Ms Davidson’s concerns echo those of the Rail, Maritime and Transport union, which has threatened to boycott ScotRail lines such as Glasgow-Balloch because of the scale of the problem.
The union has produced a chilling dossier of incidents that included staff being threatened with knives, makeshift flame throwers and fire extinguishers.
BTP Scottish figures showed anti-social behaviour among under-18s jumped by 63 per cent in the year to March compared to pre-Covid 2019-20, while threatening and abusive behaviour overall was up by nearly one third, but the force said there had been a reduction in incidents since.
A ScotRail "travel safe team” formed to tackle anti-social behaviour was attacked on a train in April, with one of them needing hospital treatment.
Chief operating officer Joanne Maguire said she had been "absolutely horrified" by the incident but praised the team’s resilience in recovering as "quite breathtaking" and said there were plans to increase the number of teams deployed.
She said: “Everyone has the right to go about their day in peace without fear of harassment or abuse, and ScotRail works very closely with BTP to ensure that Scotland’s Railway is a safe environment for our customers and our own people.
“To assist us in tackling unacceptable behaviour, it’s important for anyone who witnesses it to report those responsible so that they can be brought to justice.”
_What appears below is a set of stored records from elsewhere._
/-! ### request -/

@[simp] theorem request_hw (s : State) (pa : Nat) : (s.request pa).hw = s.hw := by unfold State.request; split <;> rfl
@[simp] theorem request_cycle (s : State) (pa : Nat) : (s.request pa).cycle = s.cycle := by unfold State.request; split <;> rfl
@[simp] theorem request_mem (s : State) (pa : Nat) : (s.request pa).mem = s.mem := by unfold State.request; split <;> rfl
@[simp] theorem request_stage (s : State) (pa : Nat) : (s.request pa).stage = s.stage := by unfold State.request; split <;> rfl
@[simp] theorem request_badWords (s : State) (pa : Nat) : (s.request pa).badWords = s.badWords := by unfold State.request; split <;> rfl
@[simp] theorem request_l2 (s : State) (pa : Nat) : (s.request pa).l2 = s.l2 := by unfold State.request; split <;> rfl
@[simp] theorem request_rdc (s : State) (pa : Nat) : (s.request pa).rdc = s.rdc := by unfold State.request; split <;> rfl
@[simp] theorem request_owners (s : State) (pa : Nat) : (s.request pa).owners = s.owners := by unfold State.request; split <;> rfl
@[simp] theorem request_sectors (s : State) (pa : Nat) : (s.request pa).sectors = s.sectors := by unfold State.request; split <;> rfl
@[simp] theorem request_recent (s : State) (pa : Nat) : (s.request pa).recent = s.recent := by unfold State.request; split <;> rfl
@[simp] theorem request_spoilt (s : State) (pa : Nat) : (s.request pa).spoilt = s.spoilt := by unfold State.request; split <;> rfl
@[simp] theorem request_locks (s : State) (pa : Nat) : (s.request pa).locks = s.locks := by unfold State.request; split <;> rfl
@[simp] theorem request_waiting (s : State) (pa : Nat) : (s.request pa).waiting = s.waiting := by unfold State.request; split <;> rfl
@[simp] theorem request_loads (s : State) (pa : Nat) : (s.request pa).loads = s.loads := by unfold State.request; split <;> rfl
@[simp] theorem request_stores (s : State) (pa : Nat) : (s.request pa).stores = s.stores := by unfold State.request; split <;> rfl
@[simp] theorem request_atomics (s : State) (pa : Nat) : (s.request pa).atomics = s.atomics := by unfold State.request; split <;> rfl
@[simp] theorem request_reds (s : State) (pa : Nat) : (s.request pa).reds = s.reds := by unfold State.request; split <;> rfl
@[simp] theorem request_cmds (s : State) (pa : Nat) : (s.request pa).cmds = s.cmds := by unfold State.request; split <;> rfl
@[simp] theorem request_arrivals (s : State) (pa : Nat) : (s.request pa).arrivals = s.arrivals := by unfold State.request; split <;> rfl
@[simp] theorem request_tlbInvs (s : State) (pa : Nat) : (s.request pa).tlbInvs = s.tlbInvs := by unfold State.request; split <;> rfl
@[simp] theorem request_markers (s : State) (pa : Nat) : (s.request pa).markers = s.markers := by unfold State.request; split <;> rfl
@[simp] theorem request_cores (s : State) (pa : Nat) : (s.request pa).cores = s.cores := by unfold State.request; split <;> rfl
@[simp] theorem request_launches (s : State) (pa : Nat) : (s.request pa).launches = s.launches := by unfold State.request; split <;> rfl
@[simp] theorem request_queues (s : State) (pa : Nat) : (s.request pa).queues = s.queues := by unfold State.request; split <;> rfl
@[simp] theorem request_kernels (s : State) (pa : Nat) : (s.request pa).kernels = s.kernels := by unfold State.request; split <;> rfl
@[simp] theorem request_kseSerials (s : State) (pa : Nat) : (s.request pa).kseSerials = s.kseSerials := by unfold State.request; split <;> rfl
@[simp] theorem request_win (s : State) (pa : Nat) : (s.request pa).win = s.win := by unfold State.request; split <;> rfl
@[simp] theorem request_by_ (s : State) (pa : Nat) : (s.request pa).by_ = s.by_ := by unfold State.request; split <;> rfl
@[simp] theorem request_migrations (s : State) (pa : Nat) : (s.request pa).migrations = s.migrations := by unfold State.request; split <;> rfl
@[simp] theorem request_alerts (s : State) (pa : Nat) : (s.request pa).alerts = s.alerts := by unfold State.request; split <;> rfl
@[simp] theorem request_mainPower (s : State) (pa : Nat) : (s.request pa).mainPower = s.mainPower := by unfold State.request; split <;> rfl
@[simp] theorem request_firmware (s : State) (pa : Nat) : (s.request pa).firmware = s.firmware := by unfold State.request; split <;> rfl
@[simp] theorem request_tests (s : State) (pa : Nat) : (s.request pa).tests = s.tests := by unfold State.request; split <;> rfl
@[simp] theorem request_aside (s : State) (pa : Nat) : (s.request pa).aside = s.aside := by unfold State.request; split <;> rfl
@[simp] theorem request_nvRetired (s : State) (pa : Nat) : (s.request pa).nvRetired = s.nvRetired := by unfold State.request; split <;> rfl
@[simp] theorem request_bootRetired (s : State) (pa : Nat) : (s.request pa).bootRetired = s.bootRetired := by unfold State.request; split <;> rfl
@[simp] theorem request_bootDue (s : State) (pa : Nat) : (s.request pa).bootDue = s.bootDue := by unfold State.request; split <;> rfl
@[simp] theorem request_reply (s : State) (pa : Nat) : (s.request pa).reply = s.reply := by unfold State.request; split <;> rfl
@[simp] theorem request_answer (s : State) (pa : Nat) : (s.request pa).answer = s.answer := by unfold State.request; split <;> rfl
@[simp] theorem request_bootCycle (s : State) (pa : Nat) : (s.request pa).bootCycle = s.bootCycle := by unfold State.request; split <;> rfl
@[simp] theorem request_halting (s : State) (pa : Nat) : (s.request pa).halting = s.halting := by unfold State.request; split <;> rfl
@[simp] theorem request_linksDown (s : State) (pa : Nat) : (s.request pa).linksDown = s.linksDown := by unfold State.request; split <;> rfl
@[simp] theorem request_cfails (s : State) (pa : Nat) : (s.request pa).cfails = s.cfails := by unfold State.request; split <;> rfl
@[simp] theorem request_due (s : State) (pa : Nat) : (s.request pa).due = s.due := by unfold State.request; split <;> rfl
@[simp] theorem request_pkid (s : State) (pa : Nat) : (s.request pa).pkid = s.pkid := by unfold State.request; split <;> rfl
@[simp] theorem request_served (s : State) (pa : Nat) : (s.request pa).served = s.served := by unfold State.request; split <;> rfl
@[simp] theorem request_nextLaunch (s : State) (pa : Nat) : (s.request pa).nextLaunch = s.nextLaunch := by unfold State.request; split <;> rfl
@[simp] theorem request_freeCtr (s : State) (pa : Nat) : (s.request pa).freeCtr = s.freeCtr := by unfold State.request; split <;> rfl
@[simp] theorem request_agenda (s : State) (pa : Nat) : (s.request pa).agenda = s.agenda := by unfold State.request; split <;> rfl
@[simp] theorem request_issue (s : State) (pa : Nat) : (s.request pa).issue = s.issue := by unfold State.request; split <;> rfl
@[simp] theorem request_fx (s : State) (pa : Nat) : (s.request pa).fx = s.fx := by unfold State.request; split <;> rfl
@[simp] theorem request_sel (s : State) (pa : Nat) : (s.request pa).sel = s.sel := by unfold State.request; split <;> rfl
@[simp] theorem request_slotMate (s : State) (pa : Nat) : (s.request pa).slotMate = s.slotMate := by unfold State.request; split <;> rfl
@[simp] theorem request_turn (s : State) (pa : Nat) : (s.request pa).turn = s.turn := by unfold State.request; split <;> rfl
A BTP spokesperson said: “Creating a safe transport network for Scotland is our priority, and we continue to work closely with all our partners, including Police Scotland, Network Rail, ScotRail, and SPT to share intelligence and strengthen our joint response to deter anti-social behaviour.
"Significant targeted work by officers has seen a reduction in incidents this year so far.
“Passengers continue to be our eyes and ears, and all reports help us to build a picture of what is happening and take appropriate action.”
Glasgow City Council transport convener Angus Millar said: “There is no place for anti-social behaviour in Glasgow and incidents on public transport or in our city centre perpetrated by a tiny minority of people can have an unacceptable impact on the general public, businesses and transport operators and their staff.”
A Scottish Government spokesperson said: “Where anti-social behaviour is reported, Police Scotland and BTP will work closely with operators to deter this behaviour and ensure offenders are identified and dealt with appropriately.
"Partnership working is already at the heart of our approach, but we will continue to explore further opportunities, including through our regional transport partnerships [such as SPT].
“To better understand the particular concerns of women and girls, we are currently undertaking research on their personal safety across and around public transport.
"This includes working with organisations representing the interests of a cross-section of women, as well as trade union groups who represent female staff working on the public transport network.
"Our engagement work with women and girls, which will take place over the summer, is expected to capture views and experiences of accessing and using public transport.
"The outcomes of this work, alongside our evidence review, will be used to inform our understanding and any future policy.”